Fifty Shades of Condensates – Where is All This Condensate Going?

The surging production of condensate, or ultra-light crude oil, from America’s new shale-oil plays presents an opportunity that’s only just beginning to be recognized by much of the hydrocarbon market.  Historically U.S. condensates have been a tiny sliver of that market, usually blended into crude. Now there is just too much of the stuff, particularly in places that aren’t yet ready to process it in large quantities. In this next installment of Fifty Shades of Condensates we explore the constrained domestic demand for “raw” condensates at U.S. Gulf refineries and petrochemical plants, and the promising international outlets for condensate in Canada and Asia. Bottom line: unless the unlikely happens and the U.S. lifts restrictions on exporting “raw” condensate, producers, traders and other players will either be selling it here at a discount, or spending money to transform it to buy a little optionality. It’s all about spending the least they can to access pockets of demand, and first movers are already enjoying an advantage.

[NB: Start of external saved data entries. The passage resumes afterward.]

-- ==== Sys2Proof/Laws/Ctx.lean ====
section
/-! SUPPORT. The laws of contexts and engines: what a change of a context, a selection and a retirement leave as it was. -/

namespace Sys2Proof.Machine

/-! ### The relations -/

@[simp] theorem Ctx.alike_refl (x : Ctx) : x.alike x := ⟨rfl⟩
theorem Ctx.alike.trans {x y z : Ctx} (h : x.alike y) (g : y.alike z) : x.alike z := by
  obtain ⟨h⟩ := h; obtain ⟨g⟩ := g; rw [← h] at g; exact ⟨g⟩
theorem Ctx.alike.symm {x y : Ctx} (h : x.alike y) : y.alike x := by
  obtain ⟨h⟩ := h; exact ⟨by rw [← h]⟩
@[simp] theorem Ctx.alike_st (x : Ctx) (st : CtxSt) (w : Option WaitFor) : Ctx.alike { x with st := st, waitFor := w } x := ⟨rfl⟩
@[simp] theorem Ctx.alike_st' (x : Ctx) (st : CtxSt) : Ctx.alike { x with st := st } x := ⟨rfl⟩
@[simp] theorem Ctx.alike_wd (x : Ctx) (w : Wd) : Ctx.alike { x with wd := w } x := ⟨rfl⟩

@[simp] theorem Blk.near_refl (s : Blk) : s.near s := ⟨rfl⟩
theorem Blk.near.trans {s t u : Blk} (h : s.near t) (g : t.near u) : s.near u := by
  obtain ⟨h⟩ := h; obtain ⟨g⟩ := g; rw [← g] at h; exact ⟨h⟩
theorem Blk.near_setFld (s : Blk) (f : Fld) (n : Nat) : s.near (s.setFld f n) := ⟨rfl⟩
theorem Blk.near_bump (s : Blk) (f : Fld) (n : Nat) : s.near (s.bump f n) := ⟨rfl⟩

/-! ### Contexts -/

@[simp] theorem Blk.ctx_setEng (s : Blk) (e : Nat) (x : Eng) (j : Nat) : (s.setEng e x).ctx j = s.ctx j := rfl
@[simp] theorem Blk.ctx_engWatch (s : Blk) (e j : Nat) : (s.engWatch e).ctx j = s.ctx j := rfl
@[simp] theorem Blk.ctx_setFld (s : Blk) (f : Fld) (n j : Nat) : (s.setFld f n).ctx j = s.ctx j := rfl
@[simp] theorem Blk.eng_setFld (s : Blk) (f : Fld) (n e : Nat) : (s.setFld f n).eng e = s.eng e := rfl
@[simp] theorem Blk.eng_setEng (s : Blk) (e : Nat) (x : Eng) : (s.setEng e x).eng e = x := by simp [Blk.eng, Blk.setEng]
theorem Blk.eng_setEng_ne (s : Blk) {e i : Nat} (x : Eng) (h : i ≠ e) : (s.setEng e x).eng i = s.eng i := by
  simp [Blk.eng, Blk.setEng, tget_tset_ne _ _ _ h]

/-- What a change of a context's content does to the block, in one form. -/
theorem Blk.setCtx_form (s : Blk) (k : Nat) (c : Ctx) : ∃ ia idl ew, s.setCtx k c =
    { s with idleAt := ia, idle := idl, engWd := ew,
             ctxs := tset (fun _ => Ctx.reset) s.ctxs k { c with wd := c.wd.gate s.now (c.seen.watched && s.ctxReload != 0 && !s.stepsEngine (k / 8)) } } := by
  unfold Blk.setCtx Blk.unidle Blk.stir Blk.engWatch
  dsimp only
  split <;> split <;> exact ⟨_, _, _, rfl⟩

theorem Blk.ctx_setCtx (s : Blk) (k : Nat) (c : Ctx) : ((s.setCtx k c).ctx k).alike c := by
  obtain ⟨ia, idl, ew, h⟩ := s.setCtx_form k c
  rw [h]; simp [Blk.ctx]
theorem Blk.ctx_setCtx_ne (s : Blk) {k j : Nat} (c : Ctx) (hj : j ≠ k) : (s.setCtx k c).ctx j = s.ctx j := by
  obtain ⟨ia, idl, ew, h⟩ := s.setCtx_form k c
  rw [h]; simp [Blk.ctx, tget_tset_ne _ _ _ hj]
theorem Blk.near_setCtx (s : Blk) (k : Nat) (c : Ctx) : s.near (s.setCtx k c) := by
  obtain ⟨ia, idl, ew, h⟩ := s.setCtx_form k c
  rw [h]; exact ⟨rfl⟩
@[simp] theorem Blk.regs_setCtx (s : Blk) (k : Nat) (c : Ctx) : (s.setCtx k c).regs = s.regs := by
  obtain ⟨ia, idl, ew, h⟩ := s.setCtx_form k c
  rw [h]
@[simp] theorem Blk.now_setCtx (s : Blk) (k : Nat) (c : Ctx) : (s.setCtx k c).now = s.now := by
  obtain ⟨ia, idl, ew, h⟩ := s.setCtx_form k c
  rw [h]
@[simp] theorem Blk.engs_setCtx (s : Blk) (k : Nat) (c : Ctx) : (s.setCtx k c).engs = s.engs := by
  obtain ⟨ia, idl, ew, h⟩ := s.setCtx_form k c
  rw [h]
@[simp] theorem Blk.eng_setCtx (s : Blk) (k e : Nat) (c : Ctx) : (s.setCtx k c).eng e = s.eng e := by simp [Blk.eng]
@[simp] theorem Blk.rd_setCtx (s : Blk) (k : Nat) (c : Ctx) (o : Nat) : (s.setCtx k c).rd o = s.rd o := by simp [Blk.rd]
@[simp] theorem Blk.td_setCtx (s : Blk) (k : Nat) (c : Ctx) : (s.setCtx k c).td = s.td := by
  obtain ⟨ia, idl, ew, h⟩ := s.setCtx_form k c
  rw [h]

theorem Blk.ctx_onCtx (s : Blk) (k : Nat) (f : Ctx → Ctx) : ((s.onCtx k f).ctx k).alike (f (s.ctx k)) := s.ctx_setCtx k _
theorem Blk.ctx_onCtx_ne (s : Blk) {k j : Nat} (f : Ctx → Ctx) (hj : j ≠ k) : (s.onCtx k f).ctx j = s.ctx j := s.ctx_setCtx_ne _ hj
theorem Blk.near_onCtx (s : Blk) (k : Nat) (f : Ctx → Ctx) : s.near (s.onCtx k f) := s.near_setCtx k _
@[simp] theorem Blk.regs_onCtx (s : Blk) (k : Nat) (f : Ctx → Ctx) : (s.onCtx k f).regs = s.regs := s.regs_setCtx k _
@[simp] theorem Blk.now_onCtx (s : Blk) (k : Nat) (f : Ctx → Ctx) : (s.onCtx k f).now = s.now := s.now_setCtx k _
@[simp] theorem Blk.eng_onCtx (s : Blk) (k e : Nat) (f : Ctx → Ctx) : (s.onCtx k f).eng e = s.eng e := s.eng_setCtx k e _
@[simp] theorem Blk.td_onCtx (s : Blk) (k : Nat) (f : Ctx → Ctx) : (s.onCtx k f).td = s.td := s.td_setCtx k _

/-- A change of a context's content where it was, seen from any context. -/
theorem Blk.onCtx_alike (s : Blk) (k j : Nat) (f : Ctx → Ctx) (h : (f (s.ctx k)).alike (s.ctx k)) : ((s.onCtx k f).ctx j).alike (s.ctx j) := by
  by_cases hj : j = k
  · subst hj; exact (s.ctx_onCtx j f).trans h
  · rw [s.ctx_onCtx_ne f hj]; exact Ctx.alike_refl _

/-! ### Work and selection -/

theorem Blk.spend_form (s : Blk) (k n : Nat) : ∃ m f, s.spend k n = { s with meter := m, fresh := f } := by
  unfold Blk.spend; split <;> exact ⟨_, _, rfl⟩
theorem Blk.near_work (s : Blk) (e n : Nat) : s.near (s.work e n) := by
  unfold Blk.work
  obtain ⟨m, f, h⟩ := (s.spendE e n).spend_form (8 + e / 8) n
  rw [h]; exact ⟨rfl⟩
@[simp] theorem Blk.ctx_work (s : Blk) (e n j : Nat) : (s.work e n).ctx j = s.ctx j := by
  unfold Blk.work
  obtain ⟨m, f, h⟩ := (s.spendE e n).spend_form (8 + e / 8) n
  rw [h]; rfl
@[simp] theorem Blk.regs_work (s : Blk) (e n : Nat) : (s.work e n).regs = s.regs := by
  unfold Blk.work
  obtain ⟨m, f, h⟩ := (s.spendE e n).spend_form (8 + e / 8) n
  rw [h]; rfl
@[simp] theorem Blk.td_work (s : Blk) (e n : Nat) : (s.work e n).td = s.td := by
  unfold Blk.work
  obtain ⟨m, f, h⟩ := (s.spendE e n).spend_form (8 + e / 8) n
  rw [h]; rfl
theorem Blk.free_work (s : Blk) (e n : Nat) : ((s.work e n).eng e).free = max (s.eng e).free s.now + n := by
  unfold Blk.work
  obtain ⟨m, f, h⟩ := (s.spendE e n).spend_form (8 + e / 8) n
  rw [h]
  change ((s.spendE e n).eng e).free = _
  simp [Blk.spendE]

theorem Blk.near_setEng (s : Blk) (e : Nat) (x : Eng) : s.near (s.setEng e x) := ⟨rfl⟩
theorem Blk.near_turnTo (s : Blk) (e : Nat) : s.near (s.turnTo e) := ⟨rfl⟩
@[simp] theorem Blk.ctx_turnTo (s : Blk) (e j : Nat) : (s.turnTo e).ctx j = s.ctx j := rfl
@[simp] theorem Blk.regs_turnTo (s : Blk) (e : Nat) : (s.turnTo e).regs = s.regs := rfl
@[simp] theorem Blk.td_turnTo (s : Blk) (e : Nat) : (s.turnTo e).td = s.td := rfl
@[simp] theorem Blk.free_turnTo (s : Blk) (e : Nat) : ((s.turnTo e).eng e).free = max ((s.eng e).free + 1) (s.now + 2) := by
  simp [Blk.turnTo]
theorem Blk.near_spendE (s : Blk) (e n : Nat) : s.near (s.spendE e n) := ⟨rfl⟩
@[simp] theorem Blk.ctx_spendE (s : Blk) (e n j : Nat) : (s.spendE e n).ctx j = s.ctx j := rfl
@[simp] theorem Blk.regs_spendE (s : Blk) (e n : Nat) : (s.spendE e n).regs = s.regs := rfl
@[simp] theorem Blk.td_spendE (s : Blk) (e n : Nat) : (s.spendE e n).td = s.td := rfl
@[simp] theorem Blk.free_spendE (s : Blk) (e n : Nat) : ((s.spendE e n).eng e).free = max (s.eng e).free s.now + n := by
  simp [Blk.spendE]

/-- What a selection does: nothing, or a READY context enters RUN. -/
theorem Blk.select_cases (s : Blk) (e : Nat) :
    s.select e = s ∨ ∃ k f, (∀ c, (f c).alike c) ∧ s.select e = (s.onCtx k f).turnTo e := by
  unfold Blk.select
  split
  · exact .inl rfl
  · dsimp only
    split
    · exact .inr ⟨_, fun c => { c with st := .run }, fun _ => ⟨rfl⟩, rfl⟩
    · exact .inl rfl

theorem Blk.near_select (s : Blk) (e : Nat) : s.near (s.select e) := by
  rcases s.select_cases e with h | ⟨k, f, _, h⟩ <;> rw [h]
  · exact s.near_refl
  · exact (s.near_onCtx k f).trans (Blk.near_turnTo _ _)
theorem Blk.ctx_select (s : Blk) (e j : Nat) : ((s.select e).ctx j).alike (s.ctx j) := by
  rcases s.select_cases e with h | ⟨k, f, hf, h⟩ <;> rw [h]
  · exact Ctx.alike_refl _
  · rw [Blk.ctx_turnTo]; exact s.onCtx_alike k j f (hf _)
@[simp] theorem Blk.regs_select (s : Blk) (e : Nat) : (s.select e).regs = s.regs := by
  rcases s.select_cases e with h | ⟨k, f, _, h⟩ <;> rw [h]
  rw [Blk.regs_turnTo, Blk.regs_onCtx]
@[simp] theorem Blk.td_select (s : Blk) (e : Nat) : (s.select e).td = s.td := by
  rcases s.select_cases e with h | ⟨k, f, _, h⟩ <;> rw [h]
  rw [Blk.td_turnTo, Blk.td_onCtx]
theorem Blk.free_select (s : Blk) (e : Nat) : (s.eng e).free ≤ ((s.select e).eng e).free := by
  rcases s.select_cases e with h | ⟨k, f, _, h⟩
  · simp only [h, Nat.le_refl]
  · simp only [h, Blk.free_turnTo, Blk.eng_onCtx, Blk.now_onCtx]; omega

/-- What leaving RUN does before the selection. -/
theorem Blk.leave_form (s : Blk) (k : Nat) (st : CtxSt) (w : Option WaitFor) : ∃ f x, (∀ c, (f c).alike c) ∧ x.free = (s.eng (k / 8)).free ∧
    (s.leave k st w = (s.onCtx k f).select (k / 8) ∨ s.leave k st w = ((s.setEng (k / 8) x).onCtx k f).select (k / 8)) := by
  refine ⟨fun c => { c with st := st, waitFor := w }, { s.eng (k / 8) with last := k % 8 }, fun _ => ⟨rfl⟩, rfl, ?_⟩
  unfold Blk.leave
  by_cases h : (s.ctx k).st = .run
  · rw [if_pos h]; exact .inr rfl
  · rw [if_neg h]; exact .inl rfl

theorem Blk.near_leave (s : Blk) (k : Nat) (st : CtxSt) (w : Option WaitFor) : s.near (s.leave k st w) := by
  obtain ⟨f, x, _, _, h | h⟩ := s.leave_form k st w <;> rw [h]
  · exact (s.near_onCtx k f).trans (Blk.near_select _ _)
  · exact ((s.near_setEng _ x).trans (Blk.near_onCtx _ k f)).trans (Blk.near_select _ _)
theorem Blk.ctx_leave (s : Blk) (k j : Nat) (st : CtxSt) (w : Option WaitFor) : ((s.leave k st w).ctx j).alike (s.ctx j) := by
  obtain ⟨f, x, hf, _, h | h⟩ := s.leave_form k st w <;> rw [h]
  · exact (Blk.ctx_select _ _ _).trans (s.onCtx_alike k j f (hf _))
  · exact (Blk.ctx_select _ _ _).trans (Blk.onCtx_alike _ k j f (hf _))
@[simp] theorem Blk.regs_leave (s : Blk) (k : Nat) (st : CtxSt) (w : Option WaitFor) : (s.leave k st w).regs = s.regs := by
  obtain ⟨f, x, _, _, h | h⟩ := s.leave_form k st w <;> rw [h, Blk.regs_select, Blk.regs_onCtx]
  rfl
@[simp] theorem Blk.td_leave (s : Blk) (k : Nat) (st : CtxSt) (w : Option WaitFor) : (s.leave k st w).td = s.td := by
  obtain ⟨f, x, _, _, h | h⟩ := s.leave_form k st w <;> rw [h, Blk.td_select, Blk.td_onCtx]
  rfl
theorem Blk.free_leave (s : Blk) (k : Nat) (st : CtxSt) (w : Option WaitFor) : (s.eng (k / 8)).free ≤ ((s.leave k st w).eng (k / 8)).free := by
  obtain ⟨f, x, _, hx, h | h⟩ := s.leave_form k st w <;> rw [h]
  · refine Nat.le_trans ?_ (Blk.free_select _ _)
    simp only [Blk.eng_onCtx, Nat.le_refl]
  · refine Nat.le_trans ?_ (Blk.free_select _ _)
    simp only [Blk.eng_onCtx, Blk.eng_setEng, hx, Nat.le_refl]

theorem Blk.powerLeave_cases (s : Blk) (k : Nat) : s.powerLeave k = s ∨ s.powerLeave k = s.leave k .ready none := by
  unfold Blk.powerLeave; split
  · exact .inr rfl
  · exact .inl rfl

/-! ### Retirement -/

@[simp] theorem Blk.ctx_engKick (s : Blk) (e j : Nat) : (s.engKick e).ctx j = s.ctx j := rfl
theorem Blk.near_engKick (s : Blk) (e : Nat) : s.near (s.engKick e) := ⟨rfl⟩
@[simp] theorem Blk.regs_engKick (s : Blk) (e : Nat) : (s.engKick e).regs = s.regs := rfl
@[simp] theorem Blk.eng_engKick (s : Blk) (e i : Nat) : (s.engKick e).eng i = s.eng i := rfl
@[simp] theorem Blk.now_engKick (s : Blk) (e : Nat) : (s.engKick e).now = s.now := rfl
@[simp] theorem Blk.td_engKick (s : Blk) (e : Nat) : (s.engKick e).td = s.td := rfl

theorem Blk.busy_form (s : Blk) (k : Nat) (i : Bool) : ∃ l, s.busy k i = { s with idle := l } := by
  unfold Blk.busy; split <;> exact ⟨_, rfl⟩
@[simp] theorem Blk.ctx_busy (s : Blk) (k : Nat) (i : Bool) (j : Nat) : (s.busy k i).ctx j = s.ctx j := by
  obtain ⟨l, h⟩ := s.busy_form k i; rw [h]; rfl
theorem Blk.near_busy (s : Blk) (k : Nat) (i : Bool) : s.near (s.busy k i) := by
  obtain ⟨l, h⟩ := s.busy_form k i; rw [h]; exact ⟨rfl⟩
@[simp] theorem Blk.regs_busy (s : Blk) (k : Nat) (i : Bool) : (s.busy k i).regs = s.regs := by
  obtain ⟨l, h⟩ := s.busy_form k i; rw [h]
@[simp] theorem Blk.eng_busy (s : Blk) (k : Nat) (i : Bool) (e : Nat) : (s.busy k i).eng e = s.eng e := by
  obtain ⟨l, h⟩ := s.busy_form k i; rw [h]; rfl
@[simp] theorem Blk.now_busy (s : Blk) (k : Nat) (i : Bool) : (s.busy k i).now = s.now := by
  obtain ⟨l, h⟩ := s.busy_form k i; rw [h]
@[simp] theorem Blk.td_busy (s : Blk) (k : Nat) (i : Bool) : (s.busy k i).td = s.td := by
  obtain ⟨l, h⟩ := s.busy_form k i; rw [h]

@[simp] theorem Blk.ctx_retryCount (s : Blk) (k j : Nat) : (s.retryCount k).ctx j = s.ctx j := by
  unfold Blk.retryCount; split <;> rfl
theorem Blk.near_retryCount (s : Blk) (k : Nat) : s.near (s.retryCount k) := by
  unfold Blk.retryCount; split
  · exact s.near_refl
  · exact s.near_bump _ _
@[simp] theorem Blk.eng_retryCount (s : Blk) (k e : Nat) : (s.retryCount k).eng e = s.eng e := by
  unfold Blk.retryCount; split <;> rfl
@[simp] theorem Blk.now_retryCount (s : Blk) (k : Nat) : (s.retryCount k).now = s.now := by
  unfold Blk.retryCount; split <;> rfl
@[simp] theorem Blk.td_retryCount (s : Blk) (k : Nat) : (s.retryCount k).td = s.td := by
  unfold Blk.retryCount; split <;> rfl
theorem Blk.rd_retryCount (s : Blk) (k : Nat) {o : Nat} (ho : o ≠ F.EA_RETRY_CNT_off (k / 64)) : (s.retryCount k).rd o = s.rd o := by
  unfold Blk.retryCount; split
  · rfl
  · exact Blk.rd_wr_ne s _ ho

theorem Blk.retire_ctx (s : Blk) (k n : Nat) (i : Bool) (cb0 : Byte) (pc0 : Half) :
    ((s.retire k n i cb0 pc0).ctx k).alike ((s.ctx k).retired cb0 pc0) := by
  unfold Blk.retire
  dsimp only
  rw [Blk.ctx_work, Blk.ctx_busy, Blk.ctx_engKick]
  refine (Blk.ctx_onCtx _ k _).trans ?_
  rw [Blk.ctx_retryCount]
  exact ⟨rfl⟩
theorem Blk.retire_ctx_ne (s : Blk) {k j : Nat} (n : Nat) (i : Bool) (cb0 : Byte) (pc0 : Half) (hj : j ≠ k) :
    (s.retire k n i cb0 pc0).ctx j = s.ctx j := by
  unfold Blk.retire
  dsimp only
  rw [Blk.ctx_work, Blk.ctx_busy, Blk.ctx_engKick, Blk.ctx_onCtx_ne _ _ hj, Blk.ctx_retryCount]
theorem Blk.near_retire (s : Blk) (k n : Nat) (i : Bool) (cb0 : Byte) (pc0 : Half) : s.near (s.retire k n i cb0 pc0) := by
  unfold Blk.retire
  dsimp only
  exact (s.near_retryCount k).trans ((Blk.near_onCtx _ k _).trans
    ((Blk.near_engKick _ _).trans ((Blk.near_busy _ k i).trans (Blk.near_work _ _ n))))
theorem Blk.rd_retire (s : Blk) (k n : Nat) (i : Bool) (cb0 : Byte) (pc0 : Half) {o : Nat} (ho : o ≠ F.EA_RETRY_CNT_off (k / 64)) :
    (s.retire k n i cb0 pc0).rd o = s.rd o := by
  unfold Blk.retire
  dsimp only
  unfold Blk.rd
  rw [Blk.regs_work, Blk.regs_busy, Blk.regs_engKick, Blk.regs_onCtx]
  exact s.rd_retryCount k ho
@[simp] theorem Blk.td_retire (s : Blk) (k n : Nat) (i : Bool) (cb0 : Byte) (pc0 : Half) : (s.retire k n i cb0 pc0).td = s.td := by
  unfold Blk.retire
  dsimp only
  rw [Blk.td_work, Blk.td_busy, Blk.td_engKick, Blk.td_onCtx, Blk.td_retryCount]
theorem Blk.free_retire (s : Blk) (k n : Nat) (i : Bool) (cb0 : Byte) (pc0 : Half) :
    ((s.retire k n i cb0 pc0).eng (k / 8)).free = max (s.eng (k / 8)).free s.now + n := by
  unfold Blk.retire
  dsimp only
  rw [Blk.free_work, Blk.eng_busy, Blk.eng_engKick, Blk.eng_onCtx, Blk.eng_retryCount, Blk.now_busy, Blk.now_engKick, Blk.now_onCtx,
    Blk.now_retryCount]

end Sys2Proof.Machine
end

 [If you are new to condensates and you have not read the first three episodes in this series then reviewing them first will help, particularly Part 2 that covers definitions. Here are the links to Part 1 and Part 3.]

In our last blog on this subject, we identified the condensate export problem. The U.S. Commerce Department has long restricted the export of domestically produced crude oil thanks to America’s dependence on imported, foreign oil. Regulations (in place before today’s shale-oil boom) actually include “lease condensate” extracted from oil wells in the official definition of “crude oil,” because it remains liquid at atmospheric pressure.  (Generally speaking, “raw” condensates and lease condensates are the same thing).

Yet condensates, an ultra-light, volatile hydrocarbon mixture, are quite different from the crudes that feed most U.S. refineries, and they don’t yield the same mix of products in the refining process. Condensates generally have an API “gravity” of 45 to 75 degrees. By contrast, the NYMEX benchmark West Texas Intermediate (WTI) crude has an API gravity of 39.  Motor gasoline has an API gravity in the low 50’s.  So much of this stuff is lighter than the gasoline you use in your car. 

RBN contributor Brandon Bello with Texon (see Wasted Away in Butane Blendingville) recently provided a picture that demonstrates the wide range of API gravities and what that means for the color of the condensate (see below).  The clear condensates on the left are the lightest.  Off the picture to the right are condensates as black as any crude oil.  See where we get the title ‘Fifty Shades’?